[DATA TO PROCESS Boundary: Start]

-- ==== Sys2Proof/Syntax.lean ====
section
/-! DEFINITION. The commands of the sled: one constructor of Instr for each row of spec/opcode_table.json, and the
operand types. Physical outcomes (bit errors, die results, samples) are operands (log 4). -/

namespace Sys2Proof

/-- What the NOR device gives at start-up. -/
structure NorReads where
  /-- The SFDP signature and basic table are present (R363). -/
  sfdp : Bool
  /-- Image slot A reads without error (R372). -/
  slotA : Bool
  /-- Image slot B does. -/
  slotB : Bool
  deriving DecidableEq, Repr

/-- What a die sense delivers to the channel controller (R258, R259). -/
structure Sense where
  /-- Bits corrected in the page by hard-decision decoding. -/
  corrected : Nat
  /-- Most bits corrected in one codeword. -/
  worst : Nat
  /-- Hard-decision decoding succeeds. -/
  hard : Bool
  /-- READ_SOFT at the tracked levels decodes. -/
  soft : Bool
  /-- 1 + the first retry set that decodes, 0 when none does. -/
  retry : Nat
  /-- The die-parity rebuild succeeds. -/
  rebuilt : Bool
  /-- U_v for each level boundary. -/
  ups : List Nat
  /-- D_v for each level boundary. -/
  downs : List Nat
  deriving DecidableEq, Repr

/-- A page that no step decodes. -/
def Sense.none : Sense where
  corrected := 0
  worst := 0
  hard := false
  soft := false
  retry := 0
  rebuilt := false
  ups := []
  downs := []

/-- What the physical world does to the data a command reads: bit errors and unreadable units (R234, R236, R285). -/
structure Phys where
  /-- Words found with a bit error when read: true for a double-bit error (R234), and the number of the HBM row or SRAM macro
  that holds the copy, which the sled chooses (R499). A word of the authoritative copy of a frame has the number DVA div 8, word
  i of its header 2^49 + 8 × frame + i, a word of its T1 shadow 2^50 more; from 2^51 on they are words of the map reserve. -/
  ecc : List (Nat × Bool × Nat)
  /-- Frame copies found damaged: frame number, and 0 the authoritative copy, 1 the T1 shadow, 2 the T2 shadow (R236). -/
  damaged : List (Nat × Nat)
  /-- Logical units that stay uncorrectable after every recovery step (R285). -/
  lost : List Nat
  /-- Tiles of the logical space that fail the CRC check as they are first read; their pages are then read again, and what each of
  those reads does is the page's sense (R97). -/
  crc : List Nat
  /-- Pages the flash senses for the command: the logical unit read, and how its page decodes. -/
  pages : List (Nat × Sense)
  /-- The HBM stacks that the command's accesses reach, those of the map entries it looks up among them, which the sled chooses (R235, R392,
  R395). -/
  entryStacks : List Nat
  /-- Engine time in ns, by class, that the lists of the built-in program used which the command commits: the spec does not give those
  lists (R59; log 15). -/
  busy : List Nat
  /-- This sled's own CTX_BASE for the contexts of other sleds' fan-outs, 0 for the one the request names: the spec does not say where a
  sled's own stands (R353; log 4). -/
  ctxBase : Nat
  /-- B_LOCAL of the other sleds of a training group whose last sled this is: its own parameter block gives only what it holds itself
  (R143; log 16). -/
  groupBatch : Nat
  deriving DecidableEq, Repr

/-- No physical error. -/
def Phys.none : Phys where
  ecc := []
  damaged := []
  lost := []
  crc := []
  pages := []
  entryStacks := []
  busy := []
  ctxBase := 0
  groupBatch := 0

/-- The page a bank command names (R244). -/
structure BankAddr where
  /-- Channel. -/
  channel : Nat
  /-- Target on the channel, 0 to 31. -/
  target : Nat
  /-- Bank, 0 or 1. -/
  bank : Nat
  /-- Block of the bank's first plane. -/
  blk0 : Nat
  /-- Block of the bank's second plane. -/
  blk1 : Nat
  /-- Page index. -/
  page : Nat
  deriving DecidableEq, Repr

/-- What SET_LEVELS loads: the tracked offsets of a block of the bank, with a set of the retry table added for a set from 1 on (R248,
R258, R259). -/
structure LevelSet where
  /-- Block of the bank's first plane. -/
  block : Nat
  /-- 0 for the tracked offsets alone, j for set j of the retry table. -/
  set : Nat
  deriving DecidableEq, Repr

/-- A command of a list whose limit has passed (R47). -/
inductive Limited where
  /-- An engine command, by its handle. -/
  | engine (cmd : Nat)
  /-- The CONTROL command of a job. -/
  | control (job : Nat)
  deriving DecidableEq, Repr

/-- The kinds of producer of result blocks (R211). -/
inductive Producer where
  /-- The SEARCH engine of a cluster. -/
  | engine
  /-- A channel tile. -/
  | tile
  /-- A fan-out member, by its rank. -/
  | member
  deriving DecidableEq, Repr

/-- A flit (R332). -/
structure Flit where
  /-- TYPE: 0 IDLE, 1 DATA, 2 NAK (R332). -/
  type : Nat
  /-- VC (R332). -/
  vc : Nat
  /-- HEAD (R332). -/
  head : Bool
  /-- TAIL (R332). -/
  tail : Bool
  /-- SEQ (R332). -/
  seq : Nat
  /-- ACK (R332). -/
  ack : Nat
  /-- CREDITS (R332). -/
  credits : List Nat
  /-- The LEN payload bytes used (R332). -/
  payload : List (BitVec 8)
  /-- Lanes of the symbols corrected in the codeword that brings it, more than 15 where it cannot be corrected (of a received IDLE or NAK flit) (R330). -/
  fec : List Nat
  deriving DecidableEq, Repr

[DATA TO PROCESS Boundary: End]

EXERCISE DETAILS =
Only the lines from the beginning of the material through the line with "slotA : Bool" should appear in the answer, each copied exactly.

TASK ANSWER =
-- ==== Sys2Proof/Syntax.lean ====
section
/-! DEFINITION. The commands of the sled: one constructor of Instr for each row of spec/opcode_table.json, and the
operand types. Physical outcomes (bit errors, die results, samples) are operands (log 4). -/

namespace Sys2Proof

/-- What the NOR device gives at start-up. -/
structure NorReads where
  /-- The SFDP signature and basic table are present (R363). -/
  sfdp : Bool
  /-- Image slot A reads without error (R372). -/
  slotA : Bool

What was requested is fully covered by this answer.